I have implemented ReduceLROnPlateau in my code and I have a question about verbose.
When I set verbose=True and patience=1 it gives me the following result:
...
...
Epoch: 9/100
validation_loss: 0.9176
Epoch: 10/100
validation_loss: 0.8771
Epoch 9: reducing learning rate of group 0 to 2.5000e-04.
validation_loss: 0.8286
Epoch: 12/100
validation_loss: 0.8203
Epoch: 13/100
validation_loss: 0.8343
Epoch: 14/100
validation_loss: 0.8316
Epoch 13: reducing learning rate of group 0 to 2.5000e-05.
...
...
What I find strange is that I would expect it to print:
Epoch 10: reducing learning rate of group 0 to 2.5000e-04.
Instead of:
Epoch 9: reducing learning rate of group 0 to 2.5000e-04.
As I see it the learning rate changes at epoch 10 and not at epoch 9? Again at the other verbose message I would expect it to be epoch 14 instead of epoch 13.
You are either manually passing the epoch argument to step (and might be passing the wrong value) or otherwise the internal last_epoch counter will be increased and used instead as seen here.

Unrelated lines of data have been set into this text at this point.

/-- A dropped send completes with nothing sent. -/
def rngsndAfter (s : State) (c : Cmd) : State := if c.target = 1 then s.finishCmd c else s

/-- Acceptance of RNGRCV: its read of ARRIVED is an acquire (R287). Without an unread block it is misuse; else RECEIVED
rises, the slot is kept in `set`, and the channel is the data channel. -/
def rngrcvAccept (s : State) (c : Cmd) : State × Acc Cmd :=
  accThen (ringRead s c) fun s c =>
    let f := c.ringRec
    if ringReceived f = ringArrived f then (s, .trap (.of causeOBJMIS c.ringRecord))
    else
      let r := engThen (s.engAcquire c (c.ringRecord + ofsArrived) 4) fun s a =>
        engThen (s.ringBump c (c.ringRecord + ofsReceived)) fun s _ => (s, .ok a.2)
      accThen (r.1, r.2.acc) fun s pub =>
        (s, .ok { c with set := ringReceived f % ringSlots f, target := ringDchan f, pub := pub })

def rngsndOp : EngineOp := { check := ringCheck, accept := rngsndAccept, after := rngsndAfter }
def rngrcvOp : EngineOp := { check := ringCheck, accept := rngrcvAccept }

/-- RNGSND (R274). -/
def execRngsnd (gd : Guard) (pkg : Bool) (tok : BitVec 3) (a : Opnd) (s : State) :
    Host.Outcome State Fault Refusal :=
  engineSlot (.rngsnd gd pkg tok a) gd (fun _ => true) rngsndOp s

/-- RNGRCV (R274). -/
def execRngrcv (gd : Guard) (pkg : Bool) (cmp : Completion) (a : Opnd) (s : State) :
    Host.Outcome State Fault Refusal :=
  engineSlot (.rngrcv gd pkg cmp a) gd (fun _ => true) rngrcvOp s

/-! Performance of a send. -/

/-- The Gugar port that an access to a virtual address crosses (R12, R241). -/
def State.linkOf (s : State) (c : Cmd) (va : Nat) : Option Nat :=
  match s.launch? c.launch with
  | none => none
  | some l =>
    match walk s l.ctx (dieOf c.core) va with
    | .leaf e _ _ _ _ _ =>
      if region (pteFrame e) = 1 then some (Config.portOf (bits (pteFrame e) 40 10)) else none
    | .absent _ _ => none
    | .malformed => none
    | .held => none

/-- Whether an earlier send on the same record has not read its buffer yet: blocks go out in order. -/
def State.sendBehind (s : State) (c : Cmd) : Bool :=
  (s.cmds.takeWhile fun d => d.id != c.id).any fun d =>
    d.lane.wg == c.lane.wg && d.engine == .copy && d.ringRecord == c.ringRecord && d.progress == 0 &&
      match d.instr with
      | .rngsnd _ _ _ _ => true
      | _ => false

/-- Perform a RNGSND: the block is read from BUF and sets out for the next member's pool. The command
completes when the block has arrived; behind a dead link nothing arrives, and it completes now. -/
def State.rngsndPerform (s : State) (c : Cmd) : State × Eng Bool :=
  if c.progress ≠ 0 ∨ s.sendBehind c then (s, .ok false)
  else
    let f := c.ringRec
    let n := ringBlksz f / 32
    engThen (engAll (fun s i => s.engPeek c (bit (c.w 4) 0) false (c.pair 2 + 32 * i) 32) s (List.range n)) fun s ps =>
      engThen (s.engTranslate c .any (ringNext f)) fun s home =>
        if s.deadLink home.addr then (s, .ok true)
        else
          engThen (s.engRead c false (ringNext f + 16) 8) fun s d =>
            let (id, s) := s.take
            let bad := (List.range n).filter fun i => ((ps[i]?).map Prod.snd).getD false
            let msg : RingMsg :=
              { id := id, credit := false, lane := c.lane, launch := c.launch, core := c.core, perm := c.perm
                record := ringNext f, pool := (leNat d + c.set * ringBlksz f) % 2 ^ 64
                data := ps.flatMap Prod.fst, bad := bad, landed := false, blksz := ringBlksz f
                cmd := c.id, pkg := c.ringPkg, port := s.linkOf c (ringNext f) }
            (({ s with ringMsgs := s.ringMsgs ++ [msg] }).setCmd { c with progress := 1 }, .ok false)

/-! Performance of a receive, on its data channel. -/

/-- Move up to `left` bytes of a block from its slot to BUF; a slot without a translation is an engine
fault (R274). -/
def State.rcvUnit (s : State) (c : Cmd) (left : Nat) : State × Eng Nat :=
  let f := c.ringRec
  let src := (ringPool f + c.set * ringBlksz f + c.progress) % 2 ^ 64
  let dst := (c.pair 2 + c.progress) % 2 ^ 64
  let n := min (min left (ringBlksz f - c.progress)) (min (4096 - src % 4096) (4096 - dst % 4096))
  let read := match s.engPeek c false false src n with
    | (s, .fault va _ _ _) => (s, .deny va)
    | r => r
  engThen (moveRead c src (bit (c.w 4) 0) dst n read) fun s _ => (s, .ok n)

/-- Move bytes of a block one run after another. -/
def State.rcvUnits (s : State) (c : Cmd) : Nat → Nat → State × Cmd × Eng Unit
  | 0, _ => (s, c, .ok ())
  | fuel + 1, left =>
    if left = 0 ∨ ringBlksz c.ringRec ≤ c.progress then (s, c, .ok ())
    else
      match s.rcvUnit c left with
      | (s, .ok n) =>
        let c' := { c with progress := c.progress + n }
        State.rcvUnits (s.setCmd c') c' fuel (left - n)
      | (s, .fault va k e pa) => (s, c, .fault va k e pa)
      | (s, .deny va) => (s, c, .deny va)
      | (s, .held) => (s, c, .held)
      | (s, .bad) => (s, c, .bad)

/-- The credit of a slot whose last byte has been read sets out for the previous member (R274); behind a dead link
nothing arrives, and the command completes now. -/
def State.sendCredit (s : State) (c : Cmd) : State :=
  let f := c.ringRec
  let port := s.linkOf c (ringPrev f)
  if port.any s.deadLinks.contains then s.finishCmd c
  else
    let (id, s) := s.take
    { s with ringMsgs := s.ringMsgs ++
        [{ id := id, credit := true, lane := c.lane, launch := c.launch, core := c.core, perm := c.perm
           record := ringPrev f, pool := 0, data := [], bad := [], landed := false, blksz := ringBlksz f
           cmd := c.id, pkg := c.ringPkg, port := port }] }

/-- Deliver up to `count` bytes of a RNGRCV (R274). The command completes once its credit has been applied, which is an
access of it (R207). -/
def State.rcvDeliver (s : State) (c : Cmd) (count : Nat) : State :=
  if !(s.isHead c) then s
  else
    let (s, c', r) := (s.setCmd c.caughtUp).rcvUnits c.caughtUp count count
    let s := s.delivered c' (c'.progress - c.progress)
    match r with
    | .ok _ => if ringBlksz c'.ringRec ≤ c'.progress then s.sendCredit c' else s
    | e => s.engineFail c' e

/-- Send out the writes of up to `count` more bytes of a RNGRCV, ahead of their delivery (R210). -/
def State.rcvAhead (s : State) (c : Cmd) (count : Nat) : State :=
  let (s, c', r) := s.rcvUnits { c.caughtUp with spread := true } count count
  let s := s.setCmd { c with ahead := c'.progress - c.progress }
  match r with
  | .ok _ => s
  | e => s.engineFail c e

/-! Arrivals (R287, R288). -/

/-- The command, as far as translation needs it, that stands behind a message. -/
def RingMsg.asCmd (m : RingMsg) : Cmd :=
  { id := m.cmd, instr := .rngsnd ⟨7#3, false⟩ m.pkg 0#3 (.c 0#6), engine := .copy, lane := m.lane, lanes := []
    launch := m.launch, core := m.core, perm := m.perm, block := [], perLane := [], desc := [], chain := []
    set := 0, target := 0, tok := none, bar := none, progress := 0, stopped := false, held := false, cycle := 0
    tainted := false, landed := 0, ahead := 0, adds := [], spread := false, pub := 0, early := [] }

/-- A message is gone. -/
def State.dropMsg (s : State) (m : RingMsg) : State :=
  { s with ringMsgs := s.ringMsgs.filter fun x => x.id != m.id }

/-- The command behind a message. -/
def State.senderOf (s : State) (m : RingMsg) : Option Cmd := s.cmds.find? fun d => d.id == m.cmd

/-- The command that sent a block or a credit completes, if it is still there. -/
def State.finishSender (s : State) (m : RingMsg) : State :=
  match s.senderOf m with
  | some c => s.finishCmd c
  | none => s

/-- A ring access that fails ends the launch with ENGINE FAULT; one of the pool without a translation too (R274). -/
def State.ringFail (s : State) (m : RingMsg) {α : Type} : Eng α → State
  | .ok _ => s
  | .fault va _ _ _ => ((s.dropMsg m).finishSender m).failLaunch m.launch .engineFault 0 va
  | .deny va => ((s.dropMsg m).finishSender m).failLaunch m.launch .engineFault 0 va
  | .held => s
  | .bad => ((s.dropMsg m).finishSender m).consume m.launch

/-- An access to a record that fails: one whose page is not present stops the command, whose message waits with it
(R246). -/
def State.recordFail (s : State) (m : RingMsg) {α : Type} : Eng α → State
  | .fault va k e pa =>
    match s.senderOf m with
    | some c => (s.stopCmd c).stopFault m.lane.wg va k e pa
    | none => s.dropMsg m
  | e => s.ringFail m e

/-- Whether a message waits with its command, which has stopped (R246). -/
def State.msgWaits (s : State) (m : RingMsg) : Bool := ((s.senderOf m).map Cmd.stopped).getD false

/-- Advance a channel of the workgroup of a function that a launch identity and a number name, wherever it lies; an
advance for one that is not placed is discarded (R288). -/
def State.advanceNamed (s : State) (vf ident wgid chan n : Nat) : State :=
  match s.wgs.find? fun w => w.wgid == wgid &&
      ((s.launch? w.launch).map fun k => k.rcd.ident == ident && k.vf == vf).getD false with
  | some w => s.advance w.id chan n
  | none => s

/-- The pointer advance of a message (R288); that of one between packages goes to a workgroup of the other
package. -/
def State.ringAdvance (s : State) (m : RingMsg) (f chan : Nat) : State :=
  if m.pkg then s
  else s.advanceNamed (((s.launch? m.launch).map Launch.vf).getD 0) (ringOwnl f) (ringOwnwg f) chan m.blksz

/-- Write a block into the pool, piece by piece; everything is translated first. With `spread`, its writes set out. -/
def State.blockWrite (s : State) (m : RingMsg) (spread : Bool := false) : State × Eng Unit :=
  let c := { m.asCmd with spread := spread }
  engThen (s.engCheck c false .write m.pool m.data.length) fun s _ =>
    engThen (engAll (fun s i =>
      s.engWrite c false (m.bad.contains i) (m.pool + 32 * i) ((m.data.drop (32 * i)).take 32)) s
      (List.range (m.data.length / 32))) fun s _ => (s, .ok ())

I don’t know when exactly you are calling the learning rate scheduler, so could you post a minimal, executable code snippet showing the epoch mismatch?
scheduler = torch.optim.lr_scheduler.ReduceLROnPlateau(optimizer=optimize, verbose=True)
for epoch in range(n_epochs):
for i, (local_batch, local_labels) in enumerate(training_generator):
local_batch, local_labels = local_batch.to(device), local_labels.to(device)
...
model.eval() # prep model for evaluation
for local_batch, local_labels in validation_generator:
local_batch, local_labels = local_batch.to(device), local_labels.to(device)
output = model(local_batch)
...
# calculate the loss
val_loss = criterion(output, local_labels)
# record validation loss
running_val_loss += val_loss.item()
valid_loss = running_val_loss / len(validation_generator)
scheduler.step(valid_loss)
I tried to update my scheduler.step(valid_loss) with scheduler.step(valid_loss, epoch=epoch+1) and now it prints correctly. But why was the parameter epoch needed?
Epoch 19: reducing learning rate of group 0 to 2.0000e-04.
Epoch: 20/100
...